She sat with her head bowed, her red hair tinted a brighter shade of crimson from the glow through the view port from the world the _Enterprise_ orbited. Picard laid his hand on her thigh, caressing it.

"Long night?" he asked. He didn't know the time, but it had been late when he'd last spoken to Commander Data about their latest unsuccessful attempts to communicate with the beings on Plasset IV below them. And then he'd returned to his quarters to find the doctor not there, so he'd settled in, reading in bed, to wait for her. They'd been sharing quarters for a couple of months and he'd gotten used to seeing her there when he went to bed.

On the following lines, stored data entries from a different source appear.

/-- A confirmation is judged by all checks again, on the value of the first step (R515, R521, R522). -/
def judgeConfirm (w : Requester) (index sub : Nat) (challenge : W32) (complement : W64) (x : Module) : Nat × Module :=
  let k := index * 256 + sub
  match (pendingOf x index sub).filter fun p => sameWho p.who w with
  | none =>
    let c := match admission x w 4 index sub 0 with | .error c => c | .ok _ => 0x0600
    (c, journalRequest w 1 k [] c x)
  | some p =>
    let bs := natLe p.len p.value
    let refuse (c : Nat) (y : Module) : Nat × Module := (c, journalRequest w 1 k bs c y)
    match admission x w 4 index sub p.value with
    | .error c => refuse c x
    | .ok _ =>
      let c := valueRefusal x k p.value
      if c ≠ 0 then refuse c x
      else if !inWindow x p.at_ then refuse 0x0602 (endPending index sub x)
      else if challenge ≠ p.challenge ∨ complement ≠ ~~~(BitVec.ofNat 64 p.value) then refuse 0x0601 (endPending index sub x)
      else if safetyRefusal x k p.value ≠ 0 then refuse (safetyRefusal x k p.value) x
      else
        let ok := sillAgrees x index sub p.value challenge complement
        let x1 := useChallenge index sub (endPending index sub x)
        if !ok then refuse 0x0603 x1
        else (0, applyWrite w (levelOf x w) k p.value (journalRequest w 1 k bs 0 x1))

/-- SAFETY_WINDOW_EXPIRE: a pending write's window has passed (R520). -/
def safetyExpire (index sub : Nat) (x : Module) : Module :=
  if (pendingOf x index sub).any fun p => !inWindow x p.at_ then endPending index sub x else x

/-! ### Replies (R476, R498, R501, R523) -/

/-- A response's 64 B body. -/
def replyBytes (r : DictReply) : List Byte :=
  natLe 1 r.op ++ natLe 1 0 ++ natLe 2 r.index ++ natLe 1 r.sub ++ natLe 1 0 ++ natLe 2 r.result.toNat ++
    natLe 2 r.segment ++ natLe 2 r.total ++ natLe 4 0 ++ (r.value ++ List.replicate 48 0).take 48

/-- A response leaves: on the channel of its request or, while that is off, on the other (R495); or from the Ethernet port. -/
def sendReply (chan : Nat) (r : DictReply) (x : Module) : Module :=
  let x1 := editBus (fun b => { b with reply := some r }) x
  if chan = 2 then emit ⟨2, 0, datagramHeader 2 r.tag ++ replyBytes r⟩ x1
  else match channelFor x1 chan with
    | some c => queueMsg c ⟨identOf 9 (ownAddress x1) (r.who.addr * 256 + r.tag), 9, replyBytes r⟩ x1
    | none => x1

/-- The last response is kept for 2 s for its requester and tag. -/
def keepAnswer (q : DictReq) (r : DictReply) (x : Module) : Module :=
  editBus (fun b => { b with
    answers := (b.answers.filter fun a => !(sameWho a.1.who q.who && a.1.tag == q.tag) && inWindow x a.2.2) ++ [(q, r, x.ts)] }) x

/-- The kept response of a request identical in every byte. -/
def keptAnswer (x : Module) (q : DictReq) : Option DictReply :=
  (x.mgmt.bus.answers.find? fun a =>
    sameWho a.1.who q.who && decide ({ a.1 with who := q.who } = q) && inWindow x a.2.2).map fun a => a.2.1

/-! ### Transfers (R499, R500, R502) -/

/-- The requester's transfer of a tag. -/
def transferOf (x : Module) (q : DictReq) : Option Transfer :=
  x.mgmt.bus.transfers.find? fun t => sameWho t.who q.who && t.tag == q.tag
def endTransfer (q : DictReq) (x : Module) : Module :=
  editBus (fun b => { b with transfers := b.transfers.filter fun t => !(sameWho t.who q.who && t.tag == q.tag) }) x
def addTransfer (t : Transfer) (x : Module) : Module := editBus (fun b => { b with transfers := b.transfers ++ [t] }) x
/-- Four transfers of the requester stand on its channel. -/
def transfersFull (x : Module) (q : DictReq) : Bool :=
  decide (4 ≤ (x.mgmt.bus.transfers.filter fun t => t.who == q.who).length)
/-- No request has come for it for 1 s. -/
def transferIdle (x : Module) (t : Transfer) : Bool := decide (1000000000 ≤ sinceT x t.last)

/-- A reply to request `q`. -/
def replyTo (q : DictReq) (code total : Nat) (value : List Byte) : DictReply :=
  ⟨q.who, q.tag, q.op, q.index, q.sub, BitVec.ofNat 16 code, q.segment, total, value⟩
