-- ==== Sys2Proof/Syntax.lean ====
section
/-!
DEFINITION. The commands of the block: one constructor per row of the command table, with the operands a command
carries: first the rows with operands, in the table's order, then those without.
Measured values, soft errors, self-test outcomes and what other modules and hosts send are operands.
-/

namespace Sys2Proof

open Sys2Proof.Machine
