-- ==== Sys2Proof/Decode.lean ====
section
/-!
DEFINITION. The command a word of the command table's bits spells. No row of the table gives bits: commands come as events,
messages and register writes, and the bundles that tiles fetch are data of the tiles (Machine/Bundle.lean decodes them).
-/

namespace Sys2Proof

/-- No word spells a command. -/
def decodeTableWord (_nbits _w : Nat) : Option Instr := none

end Sys2Proof
end

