/-- Power domains and power orders. R29, R30, R347, R348, R349, R445: an enabled domain comes up once the groups before its
own are on, a tile only when it is in service and not marked, a service domain when its supply is there; one that misses its
rail goes off, counts, and marks its tile or fails its stack or engine. In SERVICE no domain is enabled so. R353 to R355: a
power order acts once its delay has passed, outside SAFE_STOP and LEAK_CUT: off opens the inlet, standby powers the data
plane down, ready makes a start due. -/
def Obligations.DomainsAndPowerOrders : Prop :=
  (∀ (s : State) (d : Fin 1404),
    (s.sys.mgmt.module ≠ .service → groupsBefore d ≤ groupsOn s.sys →
      (∀ ix, domainOf d = .tile ix → s.sys.data.on = true → s.sys.data.tilePwrEn = true → tileOn s.sys.data ix = false →
        ((getE s.sys Ent.repairMap).testBit ix = false → tileInService s.sys ix = true →
          ∃ t, exec (.domainEnable d) s = .next t ∧ tileOn t.sys.data ix = true ∧ (tileIn t ix).tstate = .reset) ∧
        ((getE s.sys Ent.repairMap).testBit ix = true ∨ tileInService s.sys ix = false →
          exec (.domainEnable d) s = .next s)) ∧
      (∀ f, domainOf d = .stack f → s.sys.data.on = true → (fieldOf s.sys.data f).on = false →
        ∃ t, exec (.domainEnable d) s = .next t ∧ (fieldOf t.sys.data f).on = true) ∧
      (∀ i, domainOf d = .scarf i → s.sys.data.on = true → (engineOf s.sys.data i).on = false →
        keptOff s.sys.data i = false → s.sys.mgmt.module ≠ .warmStart →
        ∃ t, exec (.domainEnable d) s = .next t ∧ (engineOf t.sys.data i).state = .bias) ∧
      (∀ i, domainOf d = .host i → s.sys.data.on = true → (hostOf s.sys.data i).on = false →
        ∃ t, exec (.domainEnable d) s = .next t ∧ (hostOf t.sys.data i).on = true) ∧
      (∀ n, domainOf d = .service n →
        (serviceFed n s.sys = true → ∃ t, exec (.domainEnable d) s = .next t ∧
          t.sys.mgmt.service = s.sys.mgmt.service ||| 2 ^ n ∧ (n = 7 → t.sys.ctrl.on = true)) ∧
        (serviceFed n s.sys = false → exec (.domainEnable d) s = .next s))) ∧
    (s.sys.mgmt.module = .service ∨ groupsOn s.sys < groupsBefore d → exec (.domainEnable d) s = .next s) ∧
    ∃ t, exec (.domainFault d) s = .next t ∧ getE t.sys Ent.lastDomainFault = d.val ∧
      (∀ ix, domainOf d = .tile ix → tileOn t.sys.data ix = false ∧ (getE t.sys Ent.repairMap).testBit ix = true) ∧
      (∀ f, domainOf d = .stack f → (fieldOf t.sys.data f).mode = .failed) ∧
      ∀ i, domainOf d = .scarf i → (engineOf t.sys.data i).state = .fail) ∧
  (∀ (s : State) (at_ : W64), s.sys.mgmt.orderAt = some at_ → skourUp s.sys = true →
    (sinceT s.sys at_ < getE s.sys Ent.orderDelay * 1000000000 ∨ s.sys.mgmt.module = .safeStop ∨
      s.sys.mgmt.module = .leakCut → exec .powerOrderAct s = .next s) ∧
    (getE s.sys Ent.orderDelay * 1000000000 ≤ sinceT s.sys at_ → s.sys.mgmt.module ≠ .safeStop →
      s.sys.mgmt.module ≠ .leakCut → s.sys.mgmt.module ≠ .off →
      ∃ t, exec .powerOrderAct s = .next t ∧ t.sys.mgmt.orderAt = none ∧
        (getE s.sys Ent.powerOrder = 0 → t.sys.mgmt.module = .off ∧ t.sys.sill.ssd = .opened ∧ t.sys.data.on = false) ∧
        (getE s.sys Ent.powerOrder = 1 → t.sys.mgmt.module = .standby ∧
          (s.sys.mgmt.module ≠ .standby → t.sys.data.on = false)) ∧
        (getE s.sys Ent.powerOrder = 2 → s.sys.mgmt.module = .standby → s.sys.mgmt.start = none →
          ∃ cold, t.sys.mgmt.startDue = some cold)))

/-- R7, R27, R351, R352, R370, R371, R458: a frame advances TSCLK by 1 ms and Sill's time by what its own clock counted, and
enters its power in the meter; the forecast is computed for 60 minutes; the retained store keeps the newest image until the
next one is written. Without power nothing passes. -/
def Obligations.FramesMetersAndRetainedImages : Prop :=
  ∀ s : State,
    (∀ f : FrameMeas,
      (s.sys.mgmt.service = 0 → exec (.frameBoundary f) s = .next s) ∧
      (s.sys.mgmt.service ≠ 0 → ∃ t, exec (.frameBoundary f) s = .next t ∧
        (s.sys.mgmt.bus.slew = 0 → t.sys.ts = s.sys.ts + 1000000) ∧
        t.sys.sf = s.sys.sf + BitVec.ofNat 64 f.sill ∧ t.sys.mgmt.frame = s.sys.mgmt.frame + 1 ∧
        t.sys.mgmt.power.frames = (f.power :: s.sys.mgmt.power.frames).take 1000 ∧
        getE t.sys Ent.power1s = ratF32 (meanPower ((f.power :: s.sys.mgmt.power.frames).take 1000)) ∧
        t.sys.mgmt.power.energyPart = (s.sys.mgmt.power.energyPart + f.power) % 1000)) ∧
    (∃ t, exec .forecastRecompute s = .next t ∧ t.sys.mgmt.power.forecastDue = false ∧
      getE t.sys Ent.forecast =
        leNat (natLe 4 (minuteOf s.sys.ts) ++ (List.range 60).flatMap (forecastEntry s.sys))) ∧
    (skourUp s.sys = true → s.sys.mgmt.records.length = 2 → s.sys.mgmt.settings.length = 2 →
      (∃ t, exec .energyWrite s = .next t ∧
        ImageWritten s.sys.mgmt.records t.sys.mgmt.records (imageOf true s.sys.mgmt) (getE t.sys Ent.recordsGen)) ∧
      (s.sys.mgmt.recordsDirty = true → ∃ t, exec (.retainedWrite true) s = .next t ∧
        ImageWritten s.sys.mgmt.records t.sys.mgmt.records (imageOf true s.sys.mgmt) (getE t.sys Ent.recordsGen)) ∧
      (s.sys.mgmt.settingsDirty = true → ∃ t, exec (.retainedWrite false) s = .next t ∧
        ImageWritten s.sys.mgmt.settings t.sys.mgmt.settings (imageOf false s.sys.mgmt) (getE t.sys Ent.settingsGen)) ∧
      (s.sys.mgmt.settingsDirty = false → exec (.retainedWrite false) s = .next s))

/-! ### Coolant and thermal policy -/

/-- Flow, the schedules and the thermal policy. R381, R386 to R391, R430, R447: Skour writes the sequencers' schedule at
each coolant period, but between a start's prime and its tiles, when the prime's schedule stands; 1,000 frames give the flow
margin, whose shortfall caps the power; a flow stop throttles the data plane and forces the zones, and its end is told.
R393, R394, R396, R397: thermal_step rises every 50 frames a clamp reading remains, throttle follows 1,000 frames at step
12, and 1,000 cool frames lower it; a hot converter block faults; the mean inlet temperature outside its range is told. -/
def Obligations.FlowSchedulesAndTemperatures : Prop :=
  (∀ s : State, skourUp s.sys = true →
    (primed s.sys = true → ∃ t, exec .coolantPeriodStart s = .next t ∧
      t.sys.mgmt.act.schedule = s.sys.mgmt.act.schedule ∧ t.sys.mgmt.cool.frames = 0) ∧
    (primed s.sys = false → ∃ t, exec .coolantPeriodStart s = .next t ∧
      t.sys.mgmt.act.schedule = periodSchedule s.sys ((List.range 16).map (zoneDemand s.sys)) ∧
      t.sys.mgmt.cool.frames = 0 ∧
      ∀ z : ZoneIx, look 0 t.sys.mgmt.cool.demand z = zoneDemand s.sys z) ∧
    (1000 ≤ s.sys.mgmt.cool.qCount → ∃ t, exec .flowMarginEval s = .next t ∧
      t.sys.mgmt.cool.qCount = 0 ∧ t.sys.mgmt.cool.qWins = (s.sys.mgmt.cool.qSum :: s.sys.mgmt.cool.qWins).take 60 ∧
      (let q := qMean ((s.sys.mgmt.cool.qSum :: s.sys.mgmt.cool.qWins).take 60)
       let need := coldCap s.sys / mkRat 6967 10
       getE t.sys Ent.qAvail = ratF32 q ∧
        (need ≠ 0 → q / need - 1 < mkRat 15 100 → t.sys.mgmt.cool.flowTerm = mkRat 6967 10 * q / mkRat 115 100 ∧
          dbit t.sys.mgmt Ent.coolantFlags 0 = true) ∧
        (need ≠ 0 → mkRat 15 100 ≤ q / need - 1 → t.sys.mgmt.cool.flowTerm = 30000))) ∧
    (s.sys.mgmt.cool.qCount < 1000 → exec .flowMarginEval s = .next s) ∧
    (s.sys.mgmt.cool.watch.stop = none →
      (10 < s.sys.mgmt.cool.watch.meterLow → crossPasses s.sys = false →
        ∃ t, exec .flowStop s = .next t ∧ t.sys.mgmt.cool.watch.stop = some (0, s.sys.ts) ∧
          dbit t.sys.mgmt Ent.coolantFlags 1 = true ∧ AlarmOn t 3 ∧
          (anyTileOn s.sys.data = true → t.sys.mgmt.power.throttles.flowStop = true ∧
            ∀ z : ZoneIx, (chanOf t.sys z).force = true)) ∧
      (10 < s.sys.mgmt.cool.watch.meterLow → crossPasses s.sys = true →
        ∃ t, exec .flowStop s = .next t ∧ t.sys.mgmt.cool.watch.stop = none ∧ meterUsable t.sys = false) ∧
      (s.sys.mgmt.cool.watch.meterLow ≤ 10 → s.sys.mgmt.cool.watch.dpLow ≤ 10 → exec .flowStop s = .next s)) ∧
    (∀ p, s.sys.mgmt.cool.watch.stop = some p →
      (100 < s.sys.mgmt.cool.watch.clear → ∃ t, exec .flowRestored s = .next t ∧ t.sys.mgmt.cool.watch.stop = none ∧
        t.sys.mgmt.power.throttles.flowStop = false ∧ dbit t.sys.mgmt Ent.coolantFlags 1 = false ∧ ¬ AlarmOn t 3) ∧
      (s.sys.mgmt.cool.watch.clear ≤ 100 → exec .flowRestored s = .next s))) ∧
  (∀ s : State, skourUp s.sys = true →
    (∀ n m, s.sys.mgmt.cool.clamp = some (n, m) →
      (50 ≤ n → ∃ t, exec .thermalStepRise s = .next t ∧
        t.sys.mgmt.cool.thermalStep = min 12 (s.sys.mgmt.cool.thermalStep + 1)) ∧
      (n < 50 → exec .thermalStepRise s = .next s) ∧
      (s.sys.mgmt.cool.thermalStep = 12 → 1000 < m → s.sys.mgmt.power.throttles.clamp = false →
        ∃ t, exec .thermalThrottle s = .next t ∧ t.sys.mgmt.power.throttles.clamp = true ∧
          (s.sys.data.on = true → t.sys.data.j1.throttle = true)) ∧
      (m ≤ 1000 → exec .thermalThrottle s = .next s)) ∧
    (0 < s.sys.mgmt.cool.thermalStep → s.sys.mgmt.cool.thermalStep ≤ 12 → 1000 < s.sys.mgmt.cool.coolFrames →
      ∃ t, exec .thermalStepLower s = .next t ∧
        t.sys.mgmt.cool.thermalStep + 1 = s.sys.mgmt.cool.thermalStep ∧ t.sys.mgmt.power.throttles.clamp = false) ∧
    (∀ b : Fin 4, getE s.sys (Ent.convState + b) = 1 →
      (10 < look 0 s.sys.mgmt.cool.convHot b → ∃ t, exec (.converterOvertemp b) s = .next t ∧
        getE t.sys (Ent.convState + b) ≠ 1) ∧
      (look 0 s.sys.mgmt.cool.convHot b ≤ 10 → exec (.converterOvertemp b) s = .next s)) ∧
    (1000 < s.sys.mgmt.cool.inletHot → ∃ t, exec .inletTempOutOfRange s = .next t ∧
      dbit t.sys.mgmt Ent.coolantFlags 3 = true) ∧
    (1000 < s.sys.mgmt.cool.inletCold → ∃ t, exec .inletTempOutOfRange s = .next t ∧
      dbit t.sys.mgmt Ent.coolantFlags 4 = true))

"Yes," she replied with a tired edge to her voice. "Aside from having nine comatose Vulcans in Sickbay, we've been up to our eyeballs in petty emergencies all night."

"Oh?"

"Yes. The first thing that happened was a couple who burned themselves in the shower. I don't know what they were doing, they won't say a word about it, but they both had second degree burns on the lower parts of their bodies. Then security brought in three people from down in Engineering. I think that new replicator specialist brought aboard a new recipe for Romulan ale and they'd been trying it out."

"What?" the captain demanded. "Which replicator specialist?"

"Uuuuh, Dorias, I think, the one with the blue hair." Picard barely remembered her. She was a civilian and had only come aboard at their last stop on Caius VI. She couldn't leave any earlier than their stop at Starbase 219, unless other transport could be arranged sooner. Picard had complete authority about who stayed on the _Enterprise_, and he was not going put up with this kind of thing on his ship, especially when they were in the middle of a mission. Crusher noted the severe look on his face.

"Oh don't look so offended. Every replicator specialist and transporter chief I've ever known has had an illegal pattern for Romulan ale."

"Not aboard my ship." Crusher let it go. She knew perfectly well that Picard, in his much younger years, had indulged in similarly forbidden fruits and she thought that his present righteousness was a bit overplayed. But after having to deal with three drunken, vomiting technicians earlier that evening, she was just as happy to hand them over to the captain's displeasure.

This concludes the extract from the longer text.